The cool security kid around the block
Just like a shiny new iPhone 6s on its launch date, biometrics is considered the cool kid around the block. Fingerprints, iris scans, facial recognitions and whatnot – it’s just as if you were living in the future. No passwords, no irritating sets of usernames you have to search around for in your brain.
It’s minimum effort with maximum efficiency, slapped across all the data that swirls around your everyday life.
Naturally, tech giants have caught on. It’s no coincidence we mentioned iPhone just now: Apple has it’s Touch ID, with iUsers increasingly choosing biometrics as their authentication method. Microsoft has ‘furnished’ Windows 10 with some hip biometrics options too, not to lag behind in the race. Mastercard utilized selfies as a method to vouch for online transactions – and the fact that yes indeed, you’re purchasing this brand new something off e-Commerce’s grid of consumer temptations.
Biometrics is cool.
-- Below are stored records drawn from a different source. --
theorem passesValid_keeps {s0 : State} {s : State} (hs : State.Keeps s0 s) :
    State.Keeps s0 (passesValid s) := by
  unfold passesValid
  with_reducible repeat' first
    | assumption | intro _ | apply State.foldl_keeps | apply passExpiryOp_keeps | apply State.modWs_keeps

theorem passesInvalid_keeps {s0 : State} {s : State} (hs : State.Keeps s0 s) :
    State.Keeps s0 (passesInvalid s) := by
  unfold passesInvalid
  with_reducible repeat' first
    | assumption | apply State.ite_keeps | apply State.modWs_keeps

theorem withdrawAll_keeps {s0 : State} {t : Nat} {drop : State → Nat → State} {ids : List Nat} {s : State} (hdrop : ∀ (x : State) i, State.Keeps s0 x → State.Keeps s0 (drop x i)) (hs : State.Keeps s0 s) :
    State.Keeps s0 (withdrawAll t drop ids s) := by
  unfold withdrawAll
  with_reducible repeat' first
    | assumption | intro _ | apply State.foldl_keeps | apply hdrop | apply State.mirror_keeps

theorem removeLoop_keeps {s0 : State} {s : State} {id : Nat} (hs : State.Keeps s0 s) :
    State.Keeps s0 (removeLoop s id) := by
  unfold removeLoop
  with_reducible repeat' first
    | assumption | apply State.ite_keeps | apply stopLoop_keeps | apply State.modWs_keeps
    | (refine State.keeps_of_pair (by assumption) ?_)
    | (refine State.keeps_of_parts ?_; dsimp only; refine State.Keeps.ofParts ?_) | split

theorem basinReturned_keeps {s0 : State} {b : Nat} {s : State} (hs : State.Keeps s0 s) :
    State.Keeps s0 (basinReturned b s) := by
  unfold basinReturned
  with_reducible repeat' first
    | assumption | apply State.modWs_keeps

theorem basinRemoveOp_keeps {s0 : State} {b : Nat} {s : State} (hs : State.Keeps s0 s) :
    State.Keeps s0 (basinRemoveOp b s) := by
  unfold basinRemoveOp
  with_reducible repeat' first
    | assumption | intro _ | apply State.ite_keeps | apply State.foldl_keeps | apply State.modWs_keeps
    | apply stopLoop_keeps | apply withdrawAll_keeps | apply dropAction_keeps | apply dropSub_keeps
    | apply removeLoop_keeps | apply revokePass_keeps | apply dropPoint_keeps | apply basinReturned_keeps
    | apply State.mirror_keeps | apply State.setReg_keeps

theorem basinRemovedOp_keeps {s0 : State} {b : Nat} {s : State} (hs : State.Keeps s0 s) :
    State.Keeps s0 (basinRemovedOp b s) := by
  unfold basinRemovedOp
  with_reducible repeat' first
    | assumption | apply State.modWs_keeps

theorem runDecl_keeps {s0 : State} {fn cmd : Nat} {f : State → State} {s : State} (hf : ∀ x : State, State.Keeps s0 x → State.Keeps s0 (f x)) (hs : State.Keeps s0 s) :
    State.Keeps s0 (runDecl fn cmd f s) := by
  unfold runDecl
  with_reducible repeat' first
    | assumption | intro _ | apply State.ite_keeps | apply hf

theorem updRec_keeps {s0 : State} {s : State} {i : Nat} {payload : List Byte} (hs : State.Keeps s0 s) :
    State.Keeps s0 (updRec s i payload) := by
  unfold updRec
  with_reducible repeat' first
    | assumption | apply raise_keeps | apply State.sendVec_keeps

theorem updEnds_keeps {s0 : State} {s : State} {new res : Nat} (hs : State.Keeps s0 s) :
    State.Keeps s0 (updEnds s new res) := by
  unfold updEnds
  with_reducible repeat' first
    | assumption | apply State.ite_keeps | apply updRec_keeps | apply State.modUpd_keeps
    | exact ⟨Nat.le_refl _, rfl⟩
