theorem vEcdsaVerify_keeps {s0 : State} {s : State} {o : VOp} (hs : State.Keeps s0 s) :
    State.Keeps s0 (vEcdsaVerify s o).1 := by
  unfold vEcdsaVerify
  with_reducible repeat' first
    | assumption | apply State.ite_keeps | apply State.iteFst_keeps
    | (refine State.keeps_of_pair (by assumption) ?_)
    | (refine State.keeps_of_parts ?_; dsimp only; refine State.Keeps.ofParts ?_) | split

theorem vaultRun_keeps {s0 : State} {s : State} {o : VOp} (hs : State.Keeps s0 s) :
    State.Keeps s0 (vaultRun s o).1 := by
  unfold vaultRun
  with_reducible repeat' first
    | assumption | apply State.ite_keeps | apply State.iteFst_keeps | apply vGenerate_keeps | apply vDerive_keeps
    | apply vImport_keeps | apply vPromote_keeps | apply vDiscard_keeps | apply vInvalidate_keeps
    | apply vRederive_keeps | apply vHmac_keeps | apply vHmacVerify_keeps | apply vEcdsaVerify_keeps
    | (refine State.keeps_of_pair (by assumption) ?_)
    | (refine State.keeps_of_parts ?_; dsimp only; refine State.Keeps.ofParts ?_) | split

theorem vaultRefuse_keeps {s0 : State} {s : State} {res : Nat} (hs : State.Keeps s0 s) :
    State.Keeps s0 (vaultRefuse s res) := by
  unfold vaultRefuse
  with_reducible repeat' first
    | assumption | apply State.modVlt_keeps | apply State.intBit_keeps

theorem vaultOp_keeps {s0 : State} {cmd slot : Nat} {s : State} (hs : State.Keeps s0 s) :
    State.Keeps s0 (vaultOp cmd slot s) := by
  unfold vaultOp
  with_reducible repeat' first
    | assumption | apply State.ite_keeps | apply State.modVlt_keeps | apply vaultRefuse_keeps

theorem vaultDone_keeps {s0 : State} {s : State} (hs : State.Keeps s0 s) :
    State.Keeps s0 (vaultDone s) := by
  unfold vaultDone
  with_reducible repeat' first
    | assumption | apply vaultRun_keeps | apply State.modVlt_keeps | apply State.intBit_keeps
    | (refine State.keeps_of_pair (by assumption) ?_)
    | (refine State.keeps_of_parts ?_; dsimp only; refine State.Keeps.ofParts ?_) | split

theorem slotselOp_keeps {s0 : State} {slot : Nat} {s : State} (hs : State.Keeps s0 s) :
    State.Keeps s0 (slotselOp slot s) := by
  unfold slotselOp
  with_reducible repeat' first
    | assumption | apply State.ite_keeps | apply State.setReg_keeps | apply State.modVlt_keeps

theorem journalCloseOp_keeps {s0 : State} {s : State} (hs : State.Keeps s0 s) :
    State.Keeps s0 (journalCloseOp s) := by
  unfold journalCloseOp
  with_reducible repeat' first
    | assumption | apply State.ite_keeps | apply vaultAbort_keeps

theorem makeRoot_keeps {s0 : State} {s : State} (hs : State.Keeps s0 s) :
    State.Keeps s0 (makeRoot s) := by
  unfold makeRoot
  with_reducible repeat' first
    | assumption | apply State.tick1_keeps | apply State.modVlt_keeps | apply State.modBkp_keeps

theorem remeasure_keeps {s0 : State} {s : State} {n : Nat} (hs : State.Keeps s0 s) :
    State.Keeps s0 (remeasure s n) := by
  unfold remeasure
  with_reducible repeat' first
    | assumption | apply State.setVslot_keeps | (refine State.keeps_of_pair (by assumption) ?_)
    | (refine State.keeps_of_parts ?_; dsimp only; refine State.Keeps.ofParts ?_) | split

theorem measureStart_keeps {s0 : State} {s : State} (hs : State.Keeps s0 s) :
    State.Keeps s0 (measureStart s) := by
  unfold measureStart
  with_reducible repeat' first
    | assumption | intro _ | apply State.ite_keeps | apply State.foldl_keeps | apply State.modVlt_keeps
    | apply remeasure_keeps | apply keyChanged_keeps | apply orphanAll_keeps | apply vaultRec_keeps

theorem setVstate_keeps {s0 : State} {s : State} {new cause : Nat} (hs : State.Keeps s0 s) :
    State.Keeps s0 (setVstate s new cause) := by
  unfold setVstate
  with_reducible repeat' first
    | assumption | apply State.ite_keeps | apply vaultRec_keeps | apply State.modVlt_keeps

theorem tamperResponse_keeps {s0 : State} {s : State} {i : Nat} {c : LoopSense} (hs : State.Keeps s0 s) :
    State.Keeps s0 (tamperResponse s i c) := by
  unfold tamperResponse
  with_reducible repeat' first
    | assumption | intro _ | apply State.ite_keeps | apply State.foldl_keeps | apply prescRuns_keeps
    | apply State.modBkp_keeps | apply vaultAbort_keeps | apply vaultRec_keeps | apply State.alert_keeps
    | apply setVstate_keeps | apply State.modVlt_keeps

theorem sampleLoop_keeps {s0 : State} {s : State} {i : Nat} {c : LoopSense} (hs : State.Keeps s0 s) :
    State.Keeps s0 (sampleLoop s i c) := by
  unfold sampleLoop
  with_reducible repeat' first
    | assumption | apply State.ite_keeps | apply State.modBkp_keeps | apply tamperResponse_keeps

theorem tamperSampleOp_keeps {s0 : State} {c0 c1 : LoopSense} {s : State} (hs : State.Keeps s0 s) :
    State.Keeps s0 (tamperSampleOp c0 c1 s) := by
  unfold tamperSampleOp
  with_reducible repeat' first
    | assumption | apply sampleLoop_keeps

theorem tamperModeOp_keeps {s0 : State} {data : Word} {s : State} (hs : State.Keeps s0 s) :
    State.Keeps s0 (tamperModeOp data s) := by
  unfold tamperModeOp
  with_reducible repeat' first
    | assumption | apply State.ite_keeps | apply State.modBkp_keeps

/-- A reset leaves the fuses. -/
theorem wipedUpd_fuses (s : State) :
    (wipedUpd s).floor = s.upd.floor ∧ (wipedUpd s).revoked = s.upd.revoked := by
  unfold wipedUpd
  dsimp only
  split
  · exact ⟨rfl, rfl⟩
  · split <;> exact ⟨rfl, rfl⟩

theorem wiped_keeps {s0 s : State} {kind : Nat} (hs : State.Keeps s0 s) : State.Keeps s0 (wiped s kind) := by
  refine ⟨⟨regsOk_filter _ hs.inv.1, ?_⟩, hs.pending, hs.ident, Nat.le_succ_of_le hs.free, hs.serial, hs.frames,
    Nat.le_trans hs.floor (Nat.le_of_eq (wipedUpd_fuses s).1.symm), (wipedUpd_fuses s).2.trans hs.revoked⟩
  have h := hs.inv.2
  simp only [State.shaped, Bool.and_eq_true, beq_iff_eq] at h
  simp [State.shaped, wiped, State.reset, h]

theorem quarantine_keeps {s0 : State} {s : State} {cause : Nat} (hs : State.Keeps s0 s) :
    State.Keeps s0 (quarantine s cause) := by
  unfold quarantine
  with_reducible repeat' first
    | assumption | apply State.ite_keeps | apply State.modPwr_keeps | apply State.alert_keeps
    | (refine State.keeps_of_parts ?_; dsimp only; refine State.Keeps.ofParts ?_)

theorem bootSlot_keeps {s0 : State} {s : State} (hs : State.Keeps s0 s) :
    State.Keeps s0 (bootSlot s) := by
  unfold bootSlot
  with_reducible repeat' first
    | assumption | apply State.ite_keeps | apply State.modUpd_keeps | exact ⟨Nat.le_refl _, rfl⟩
    | (refine State.keeps_of_pair (by assumption) ?_)
    | (refine State.keeps_of_parts ?_; dsimp only; refine State.Keeps.ofParts ?_) | split

theorem tamperAtStart_keeps {s0 : State} {s : State} {loops : BitVec 2} (hs : State.Keeps s0 s) :
    State.Keeps s0 (tamperAtStart s loops) := by
  unfold tamperAtStart
  with_reducible repeat' first
    | assumption | intro _ | apply State.ite_keeps | apply State.foldl_keeps | apply tamperResponse_keeps
    | apply State.modBkp_keeps

theorem openVault_keeps {s0 : State} {s : State} (hs : State.Keeps s0 s) :
    State.Keeps s0 (openVault s) := by
  unfold openVault
  with_reducible repeat' first
    | assumption | apply State.ite_keeps | apply makeRoot_keeps | apply State.modVlt_keeps | apply setVstate_keeps
    | apply measureStart_keeps | (refine State.keeps_of_parts ?_; dsimp only; refine State.Keeps.ofParts ?_)

theorem occupySlots_keeps {s0 : State} {s : State} (hs : State.Keeps s0 s) :
    State.Keeps s0 (occupySlots s) := by
  unfold occupySlots
  with_reducible repeat' first
    | assumption | intro _ | apply State.foldl_keeps | apply occupySlot_keeps

theorem trainChannels_keeps {s0 : State} {s : State} (hs : State.Keeps s0 s) :
    State.Keeps s0 (trainChannels s) := by
  unfold trainChannels
  with_reducible repeat' first
    | assumption | intro _ | apply State.ite_keeps | apply State.foldl_keeps | apply State.modCh_keeps
    | apply State.tick1_keeps

theorem loadTime_keeps {s0 : State} {s : State} (hs : State.Keeps s0 s) :
    State.Keeps s0 (loadTime s) := by
  unfold loadTime
  with_reducible repeat' first
    | assumption | apply State.ite_keeps | apply prescRuns_keeps | apply timeGained_keeps
    | apply State.modTime_keeps

theorem stopsOutOfService_keeps {s0 : State} {s : State} (hs : State.Keeps s0 s) :
    State.Keeps s0 (stopsOutOfService s) := by
  unfold stopsOutOfService
  with_reducible repeat' first
    | assumption | intro _ | apply State.ite_keeps | apply State.foldl_keeps | apply applyAllSafe_keeps
    | apply setChState_keeps | apply State.modWs_keeps

theorem startUp_keeps {s0 : State} {s : State} {backupLost : Bool} {loops : BitVec 2} {rngOk : Bool} (hs : State.Keeps s0 s) :
    State.Keeps s0 (startUp s backupLost loops rngOk) := by
  unfold startUp
  with_reducible repeat' first
    | assumption | apply State.ite_keeps | apply State.modPwr_keeps | apply State.modWs_keeps
    | apply backupLoss_keeps | apply State.alert_keeps | apply setVstate_keeps | apply tamperAtStart_keeps
    | apply bootSlot_keeps | apply quarantine_keeps | apply trainChannels_keeps | apply stopsOutOfService_keeps
    | apply occupySlots_keeps | apply openVault_keeps | apply ptpPorts_keeps | apply loadTime_keeps
    | (refine State.keeps_of_parts ?_; dsimp only; refine State.Keeps.ofParts ?_)
    | (refine State.keeps_of_parts ?_; dsimp only; refine KeepsParts.more (State.Keeps.ofParts ?_) (Nat.le_add_right _ _) (Nat.le_refl _) (Nat.le_refl _))

theorem restart_keeps {s0 : State} {s : State} {kind : Nat} (hs : State.Keeps s0 s) :
    State.Keeps s0 (restart s kind) := by
  unfold restart
  with_reducible repeat' first
    | assumption | intro _ | apply State.foldl_keeps | apply wiped_keeps | apply startUp_keeps
    | apply State.tick1_keeps

theorem wipePersisted_keeps {s0 s : State} (hs : State.Keeps s0 s) : State.Keeps s0 (wipePersisted s) := by
  refine ⟨⟨hs.inv.1, ?_⟩, hs.pending, hs.ident, hs.free, hs.serial, hs.frames, hs.floor, hs.revoked⟩
  have h := hs.inv.2
  simp only [State.shaped, Bool.and_eq_true, beq_iff_eq] at h
  simp [State.shaped, wipePersisted, State.modWs, State.modUpd, State.modBkp, h]

theorem lcRun_keeps {s0 : State} {cmd : Nat} {s : State} (hs : State.Keeps s0 s) :
    State.Keeps s0 (lcRun cmd s) := by
  unfold lcRun
  with_reducible repeat' first
    | assumption | apply State.ite_keeps | apply pairLost_keeps | apply wipePersisted_keeps
    | apply State.modVlt_keeps | apply State.modBkp_keeps | apply makeRoot_keeps | apply restart_keeps
    | (refine State.keeps_of_pair (by assumption) ?_)
    | (refine State.keeps_of_parts ?_; dsimp only; refine State.Keeps.ofParts ?_) | split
They are the future. They are so, so convenient, and oh-so-fashionable. After all, snapping a selfie is way more exciting than punching a password into a blank field, right?
Here’s the catch, though: biometrics is way less secure than you’ve ever expected it to be. And that’s, let us admit it, far from being cool and the common perception. Why?
Well, the rules of security are pretty simple. Security is as good as the weakest link in the chain. Biometric authentication involves storing the derivative data “caught” by a Biometric scan. Sure, companies encrypt it, but it’s still prone to getting compromised as long as the key to the data is stored somewhere. This is the main reason we never store any of your encryption keys anywhere with our SmartCryptor security tool.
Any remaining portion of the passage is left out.